Right. We’re supposed to believe that the folks at the pinnacle of this major university’s management team had themselves to be told what to do before they acted. At the very least, that’s their confession that they’re unfit for the positions and should be fired for cause.

And they need to be sanctioned monetarily for their actions in furtherance of their bigotry along with any education-related licenses they may hold rescinded with prejudice.

Moderation in the pursuit of justice is no virtue.

It Needn’t End the Investigations

The lede amply summarizes the intrinsic dishonesty of the Biden family syndicate:

Joe Biden began his presidency with a series of lies about his son Hunter’s business dealings: the laptop was Russian disinformation, the family didn’t get China money, and the future president never consorted with influence-seeking associates.
And he is ending his tenure in the White House with a stunning broken pledge.

House Oversight Committee Chairman James Comer (R, KY) seems to be giving up on the matter.

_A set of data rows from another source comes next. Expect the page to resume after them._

-- ==== Sys2Proof/Tests/Slice0.lean ====
section
/-! SUPPORT. Tests of the model: ill-formed terms, words written out from spec/30_encoding.md, vectors
of spec/95_test_vectors.md (named V<n>), and for each statement with hypotheses a witness that meets
them. -/

namespace Sys2Proof.Tests

open Sys2Proof Sys2Proof.Machine

/-! ### Well-formedness, parameters, assembler ranges -/

/-- V6.15: with `NT = 4` there is no slot 4. -/
theorem test_slot_four_is_ill_formed :
    (Instr.tmrConfig 4#8 1#7 0#8 10#32).wellFormed Params.default = false := by decide

/-- Slot 3 is the last one of `NT = 4`. -/
theorem test_slot_three_is_well_formed :
    (Instr.tmrConfig 3#8 1#7 0#8 10#32).wellFormed Params.default = true := by decide

/-- R7, one refused set for each constraint. -/
theorem test_parameter_constraints :
    ([{ Params.default with tickMs := 0 }, { Params.default with tickMs := 2 ^ 20 + 1 },
      { Params.default with overdueMs := 2 ^ 20 + 1 },
      { Params.default with backoffMinMs := 2 ^ 30 + 1 }, { Params.default with nt := 0 },
      { Params.default with nt := 257 }].map Params.valid) = List.replicate 6 false := by decide

/-- R7 at the ends of its ranges, and R6's defaults. -/
theorem test_parameter_ends_are_legal :
    ([Params.default, ⟨1, 0, 0, 1, .drop⟩, ⟨2 ^ 20, 2 ^ 20, 2 ^ 30, 256, .hold⟩].map
      Params.valid) = List.replicate 3 true := by decide

/-- R87: an operand out of its field's range, and a missing operand, do not assemble. -/
theorem test_assembler_refuses :
    assemble .rxByte [⟨false, 256⟩] = none ∧ assemble .tmrKick [⟨false, 128⟩, ⟨false, 0⟩] = none ∧
      assemble .fxTake [⟨true, 1⟩] = none ∧ assemble .idDecode [] = none := by decide

/-- R87 and R89: lines of assembler text. -/
theorem test_lines_assemble :
    parseLine "TMR_CONFIG 1, 3, 0, -1".toList =
        some (.host, .tmrConfig 1#8 3#7 0#8 0xFFFFFFFF#32) ∧
      parseLine "LINK: RX_BYTE 0xFF".toList = some (.link, .rxByte 0xFF#8) ∧
      parseLine "TICK: TMR_TICK".toList = some (.tick, .tmrTick) ∧
      parseLine "RX_BYTE 0x100".toList = none := by decide

/-- Log entry 15: both letter cases of a hexadecimal digit, and leading zeros. -/
theorem test_hexadecimal_digits :
    parseLine "RX_BYTE 0xaB".toList = some (.host, .rxByte 0xAB#8) ∧
      parseLine "RX_BYTE 0x00Ab".toList = some (.host, .rxByte 0xAB#8) ∧
      parseLine "RX_BYTE 0XAB".toList = none := by decide

/-! ### Decoding: words of the spec, one for every command -/

/-- The words of R89 and of the vectors V3 to V7, with their commands. -/
def specWords : List (CmdWord × Instr) :=
  [(0x00000000_00000000_00000000#96, .nop),
    (0x00000000_00000000_0000FF01#96, .rxByte 0xFF#8),
    (0x00000000_00000000_00000002#96, .rxStep),
    (0x00000000_00000000_00000003#96, .rxError),
    (0x00000000_00030201_00000310#96, .txSend 3#8 0x30201#64),
    (0x88776655_44332211_0000C810#96, .txSend 200#8 0x8877665544332211#64),
    (0x00000000_12345678_00000020#96, .idDecode 0x12345678#32),
    (0x88776655_44332211_00000021#96, .fxLoad 0x8877665544332211#64),
    (0x00000000_00000000_00000C22#96, .fxTake 12#8),
    (0x00000000_000000C8_02050030#96, .tmrConfig 0#8 5#7 2#8 200#32),
    (0x00000000_FFFFFFFF_00030130#96, .tmrConfig 1#8 3#7 0#8 0xFFFFFFFF#32),
    (0x00000000_00000000_02050031#96, .tmrKick 5#7 2#8),
    (0x00000000_00000000_00000032#96, .tmrTick)]

/-- Each of them decodes to its command. -/
theorem test_spec_words_decode : ∀ x ∈ specWords, decode x.1 = .ok x.2 := by decide

/-- Each of their commands encodes to its word. -/
theorem test_spec_words_encode : ∀ x ∈ specWords, encode x.2 = x.1 := by decide

/-- The host's numbering of the bits is that of the command word. -/
theorem test_table_words :
    ∀ x ∈ specWords, decodeTableWord 96 x.1.toNat = some x.2 := by decide

/-- V7.2 to V7.8 and V7.12: words that decoding rejects, and why. -/
theorem test_illegal_words :
    ([0x80000000_00000000_00000000#96, 0x00000000_00000000_0001FF01#96,
        0x00000000_0000000A_00800030#96, 0x00000001_00000000_00000020#96,
        0x00000000_00000000_00050131#96, 0x00000000_00000001_00000002#96].all
        fun w => decode w = .error .reservedNonzero) = true ∧
      decode 0xFFFFFFFF_FFFFFFFF_FFFFFFFF#96 = .error .badOpcode ∧
      decode 0x00000000_00000000_00000004#96 = .error .badOpcode := by decide

/-! ### One command on a small state -/

/-- The state after some commands from reset. -/
def after (is : List Instr) : Option State :=
  match execAll is State.reset with
  | .next t => some t
  | .fault _ => none
  | .refused _ => none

It’s unfortunate that, rather than come clean about their decades of wrongdoing, President Biden and his family continue to do everything they can to avoid accountability

Now is not the time to quit, though, especially not now with Joe Biden’s penchant for lying laid so bare.

Even if there can be no criminal liability attached to any investigation outcomes, the investigations still need to run to prompt, thorough completions and their results published. Biden’s pardon—a President’s pardon—is constitutionally provided, but for limited purpose:

…Power to Grant Reprieves and Pardons for Offenses against the United States, except in Cases of Impeachment.

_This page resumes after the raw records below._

/-- `WRITE_BITS` (R150, R151): three errors in their order, the fault of an impossible context, or the loop. -/
theorem execWriteBits_cases (qh saddr scap count : Nat) (s : State) :
    (transferInvalid s qh saddr scap count ∧ execWriteBits qh saddr scap count s = raise .invalidArgument s) ∨
    (¬ transferInvalid s qh saddr scap count ∧ count > (s.ctx qh).cap ∧
      execWriteBits qh saddr scap count s = raise .messageTooLarge s) ∨
    (¬ transferInvalid s qh saddr scap count ∧ count ≤ (s.ctx qh).cap ∧
      ((s.ctx qh).cap : Int) - (s.ctx qh).validBits < count ∧
      execWriteBits qh saddr scap count s = raise .wouldBlock s) ∨
    (¬ transferInvalid s qh saddr scap count ∧ (s.ctx qh).validBits + count ≤ (s.ctx qh).cap ∧
      ((s.ringOutsideRam qh ∧ execWriteBits qh saddr scap count s = .fault .ringOutsideRam) ∨
        (¬ s.ringOutsideRam qh ∧ execWriteBits qh saddr scap count s = writeLoop qh saddr scap count count 0 s))) := by
  simp only [transferInvalid, execWriteBits, Ctx.hasSpace, bufAbsent, decide_eq_false_iff_not]
  split
  · left; exact ⟨by tauto, rfl⟩
  split
  · left; exact ⟨by tauto, rfl⟩
  split
  · left; exact ⟨by tauto, rfl⟩
  split
  · left; exact ⟨by tauto, rfl⟩
  right
  have hv : ¬ (¬ s.qPresent qh ∨ saddr = 0 ∨ count = 0 ∨ scap * 8 < count ∨ (s.ctx qh).live = false) := by tauto
  split
  · left; exact ⟨hv, ‹_›, rfl⟩
  right
  split
  · left; exact ⟨hv, by omega, by omega, rfl⟩
  right
  refine ⟨hv, by omega, ?_⟩
  split
  · left; exact ⟨‹_›, rfl⟩
  · right; exact ⟨‹_›, rfl⟩

/-- `READ_BITS` (R160, R161): three errors in their order, the fault of an impossible context, or the loop. -/
theorem execReadBits_cases (qh daddr dcap count : Nat) (s : State) :
    (transferInvalid s qh daddr dcap count ∧ execReadBits qh daddr dcap count s = raise .invalidArgument s) ∨
    (¬ transferInvalid s qh daddr dcap count ∧ count > (s.ctx qh).cap ∧
      execReadBits qh daddr dcap count s = raise .messageTooLarge s) ∨
    (¬ transferInvalid s qh daddr dcap count ∧ count ≤ (s.ctx qh).cap ∧ (s.ctx qh).validBits < count ∧
      execReadBits qh daddr dcap count s = raise .wouldBlock s) ∨
    (¬ transferInvalid s qh daddr dcap count ∧ count ≤ (s.ctx qh).cap ∧ count ≤ (s.ctx qh).validBits ∧
      ((s.ringOutsideRam qh ∧ execReadBits qh daddr dcap count s = .fault .ringOutsideRam) ∨
        (¬ s.ringOutsideRam qh ∧ execReadBits qh daddr dcap count s = readLoop qh daddr dcap count count 0 s))) := by
  simp only [transferInvalid, execReadBits, Ctx.hasData, bufAbsent, decide_eq_false_iff_not]
  split
  · left; exact ⟨by tauto, rfl⟩
  split
  · left; exact ⟨by tauto, rfl⟩
  split
  · left; exact ⟨by tauto, rfl⟩
  split
  · left; exact ⟨by tauto, rfl⟩
  right
  have hv : ¬ (¬ s.qPresent qh ∨ daddr = 0 ∨ count = 0 ∨ dcap * 8 < count ∨ (s.ctx qh).live = false) := by tauto
  split
  · left; exact ⟨hv, ‹_›, rfl⟩
  right
  split
  · left; exact ⟨hv, by omega, by omega, rfl⟩
  right
  refine ⟨hv, by omega, by omega, ?_⟩
  split
  · left; exact ⟨‹_›, rfl⟩
  · right; exact ⟨‹_›, rfl⟩

/-- A query (R170, R171): `InvalidArgument` without a live context, else the answer. -/
theorem query_cases (qh : Nat) (answer : Ctx → Bool) (s : State) :
    ((¬ s.qPresent qh ∨ (s.ctx qh).live = false) ∧ query qh answer s = raise .invalidArgument s) ∨
    (s.qPresent qh ∧ (s.ctx qh).live = true ∧ query qh answer s = respond { flag := answer (s.ctx qh) } s) := by
  simp only [query]
  split
  · left; exact ⟨Or.inl ‹_›, rfl⟩
  split
  · left; exact ⟨Or.inr ‹_›, rfl⟩
  · right; exact ⟨not_not.1 ‹_›, by simpa using ‹¬ (s.ctx qh).live = false›, rfl⟩

/-- `DESTROY` (R175): `InvalidArgument` without a live context, else the context back at its reset value. -/
theorem execDestroy_cases (qh : Nat) (s : State) :
    ((¬ s.qPresent qh ∨ (s.ctx qh).live = false) ∧ execDestroy qh s = raise .invalidArgument s) ∨
    (s.qPresent qh ∧ (s.ctx qh).live = true ∧
      execDestroy qh s = respond { rel := (s.ctx qh).release } (s.modifyCtx qh fun _ => Ctx.reset)) := by
  simp only [execDestroy]
  split
  · left; exact ⟨Or.inl ‹_›, rfl⟩
  split
  · left; exact ⟨Or.inr ‹_›, rfl⟩
  · right; exact ⟨not_not.1 ‹_›, by simpa using ‹¬ (s.ctx qh).live = false›, rfl⟩

/-! ## How a command ends -/

/-- A command that answers a next state by `respond` leaves that state with the response. -/
theorem respond_inj {r : Response} {t : State} (h : respond r s = .next t) : t = { s with resp := r } := by
  injection h with e; exact e.symm

theorem freeHandle_zero (h : ∀ h, s.qPresent h → (s.ctx h).live = true) : s.freeHandle = 0 := by
  rcases freeHandle_cases s with ⟨h0, -⟩ | ⟨hp, hd, -⟩
  · exact h0
  · simp [h _ hp] at hd

theorem freeHandle_present (h : s.freeHandle ≠ 0) : s.qPresent s.freeHandle := by
  rcases freeHandle_cases s with ⟨h0, -⟩ | ⟨hp, -, -⟩
  · exact absurd h0 h
  · exact hp

theorem not_transferInvalid {qh addr size count : Nat} (hp : s.qPresent qh) (ha : addr ≠ 0) (h1 : 1 ≤ count)
    (hcap : count ≤ size * 8) (hl : (s.ctx qh).live = true) : ¬ transferInvalid s qh addr size count := by
  rintro (h | h | h | h | h)
  · exact h hp
  · exact ha h
  · omega
  · omega
  · simp [hl] at h

/-- A sound live context is in no private RAM too small for it. -/
theorem Ctx.liveOk.ring_inside {qh : Nat} (h : (s.ctx qh).liveOk s.params.poolBytes) : ¬ s.ringOutsideRam qh := by
  rintro ⟨hb, hlt⟩
  have := (h.2.2.2.2.2 hb).1
  omega

/-- R157: `WRITE_BITS` from a sound live context with room. -/
theorem execWriteBits_ok {qh saddr scap count : Nat} (hp : s.qPresent qh) (hl : (s.ctx qh).live = true)
    (hok : (s.ctx qh).liveOk s.params.poolBytes) (ha : saddr ≠ 0) (h1 : 1 ≤ count) (hcap : count ≤ scap * 8)
    (hroom : (s.ctx qh).validBits + count ≤ (s.ctx qh).cap) :
    execWriteBits qh saddr scap count s = respond { count := count } (writeAll qh saddr count s) := by
  rcases execWriteBits_cases qh saddr scap count s with
    ⟨k1, k⟩ | ⟨k1, k2, k⟩ | ⟨k1, k2, k3, k⟩ | ⟨k1, k2, ⟨k3, k⟩ | ⟨k3, k⟩⟩
  · exact absurd k1 (not_transferInvalid hp ha h1 hcap hl)
  · omega
  · omega
  · exact absurd k3 hok.ring_inside
  · rw [k, writeLoop_all hp hok.2.2.2.1 h1 hcap (by omega)]

/-- R164: `READ_BITS` from a sound live context with enough data. -/
theorem execReadBits_ok {qh daddr dcap count : Nat} (hp : s.qPresent qh) (hl : (s.ctx qh).live = true)
    (hok : (s.ctx qh).liveOk s.params.poolBytes) (ha : daddr ≠ 0) (h1 : 1 ≤ count) (hcap : count ≤ dcap * 8)
    (hdata : count ≤ (s.ctx qh).validBits) :
    execReadBits qh daddr dcap count s = respond { count := count } (readAll qh daddr count s) := by
  have := hok.2.2.2.2.1.1
  rcases execReadBits_cases qh daddr dcap count s with
    ⟨k1, k⟩ | ⟨k1, k2, k⟩ | ⟨k1, k2, k3, k⟩ | ⟨k1, k2, k4, ⟨k3, k⟩ | ⟨k3, k⟩⟩
  · exact absurd k1 (not_transferInvalid hp ha h1 hcap hl)
  · omega
  · omega
  · exact absurd k3 hok.ring_inside
  · rw [k, readLoop_all hp hok.2.2.2.1 h1 hcap (by omega)]

/-- What survives byte writes to the ring, advances of the write cursor and a response survives `WRITE_BITS`, from any
state. -/
theorem execWriteBits_induct {P : State → Prop} {qh saddr scap count : Nat} {t : State}
    (ht : execWriteBits qh saddr scap count s = .next t) (h0 : P s)
    (hw : ∀ s i v, P s → i < (s.ctx qh).bufSize → P (bufWrite s (s.qbuf qh) i v))
    (hc : ∀ s k, P s → P (s.modifyCtx qh (Ctx.advanceWrite k))) (hr : ∀ s r, P s → P { s with resp := r }) : P t := by
  rcases execWriteBits_cases qh saddr scap count s with
    ⟨k1, k⟩ | ⟨k1, k2, k⟩ | ⟨k1, k2, k3, k⟩ | ⟨k1, k2, ⟨k3, k⟩ | ⟨k3, k⟩⟩
  · rw [respond_inj (k.symm.trans ht)]; exact hr _ _ h0
  · rw [respond_inj (k.symm.trans ht)]; exact hr _ _ h0
  · rw [respond_inj (k.symm.trans ht)]; exact hr _ _ h0
  · rw [k] at ht; cases ht
  · obtain ⟨u, hu, hP⟩ := writeLoop_induct (fuel := count) (moved := 0) (a := saddr) (cap := scap) (count := count)
      h0 hw hc hr
    rw [k, hu] at ht; injection ht with e; subst e; exact hP

/-- What survives byte writes to the destination, advances of the read cursor and a response survives `READ_BITS`, from
any state. -/
theorem execReadBits_induct {P : State → Prop} {qh daddr dcap count : Nat} {t : State}
    (ht : execReadBits qh daddr dcap count s = .next t) (h0 : P s)
    (hw : ∀ s i v, P s → i * 8 < count → P (bufWrite s (.ext daddr) i v))
    (hc : ∀ s k, P s → P (s.modifyCtx qh (Ctx.advanceRead k))) (hr : ∀ s r, P s → P { s with resp := r }) : P t := by
  rcases execReadBits_cases qh daddr dcap count s with
    ⟨k1, k⟩ | ⟨k1, k2, k⟩ | ⟨k1, k2, k3, k⟩ | ⟨k1, k2, k4, ⟨k3, k⟩ | ⟨k3, k⟩⟩
  · rw [respond_inj (k.symm.trans ht)]; exact hr _ _ h0
  · rw [respond_inj (k.symm.trans ht)]; exact hr _ _ h0
  · rw [respond_inj (k.symm.trans ht)]; exact hr _ _ h0
  · rw [k] at ht; cases ht
  · obtain ⟨u, hu, hP⟩ := readLoop_induct (fuel := count) (moved := 0) (a := daddr) (cap := dcap) (count := count)
      h0 hw hc hr
    rw [k, hu] at ht; injection ht with e; subst e; exact hP

/-! ## Contexts after the constructors -/

variable {h n a : Nat} {own : Bool}

theorem createIn_ctx (hp : s.qPresent h) (g : Nat) :
    (createIn h n s).ctx g = if h = g then Ctx.created n else s.ctx g := by
  rw [createIn, State.modifyCtx_ctx _ _ _ _ (by simpa [State.qPresent] using hp)]
  simp

theorem createIn_ram (hp : s.qPresent h) (g : Nat) :
    (createIn h n s).ram g = if h = g then (s.ram h).zeroBelow n else s.ram g := by
  rw [createIn, State.modifyCtx_ram, State.modifyRam_ram _ _ _ _ hp]

theorem createIn_queue_ne (g : Nat) (hne : h ≠ g) : (createIn h n s).queue g = s.queue g := by
  rw [createIn, State.modifyCtx_queue_ne _ _ _ _ hne, State.modifyRam_queue_ne _ _ _ _ hne]

@[simp] theorem createIn_params : (createIn h n s).params = s.params := by simp [createIn]
@[simp] theorem createIn_mem : (createIn h n s).mem = s.mem := by simp [createIn]
@[simp] theorem createIn_host : (createIn h n s).host = s.host := by simp [createIn]
@[simp] theorem createIn_nq : (createIn h n s).nq = s.nq := by simp [createIn]

theorem wrapIn_ctx (hp : s.qPresent h) (g : Nat) :
    (wrapIn h a n own s).ctx g = if h = g then Ctx.wrapped a n own else s.ctx g := by
  rw [wrapIn, State.modifyCtx_ctx _ _ _ _ hp]

@[simp] theorem wrapIn_ram (g : Nat) : (wrapIn h a n own s).ram g = s.ram g := by simp [wrapIn]
@[simp] theorem wrapIn_params : (wrapIn h a n own s).params = s.params := by simp [wrapIn]
@[simp] theorem wrapIn_mem : (wrapIn h a n own s).mem = s.mem := by simp [wrapIn]
@[simp] theorem wrapIn_host : (wrapIn h a n own s).host = s.host := by simp [wrapIn]
@[simp] theorem wrapIn_nq : (wrapIn h a n own s).nq = s.nq := by simp [wrapIn]

end

end Sys2Proof.Machine
end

That leaves open the possibility of civil consequences.

At the very least, there would be accountability in the public’s eye via publicity-driven retribution for the Biden syndicate and for those Progressive-Democratic Party politicians who supported the syndicate or who participated in the several coverups.

Let Them Eat Cake

No, wait. That was somebody else. What John Kerry said, in his fevered update to an almost as out of touch queen’s offer, was

Africans without electricity must select “the right kinds of electricity[.]”

Because they have the same freedom of choice and the same level of wealth as those French sans-culottes.

In America you have a right to be stupid, indeed.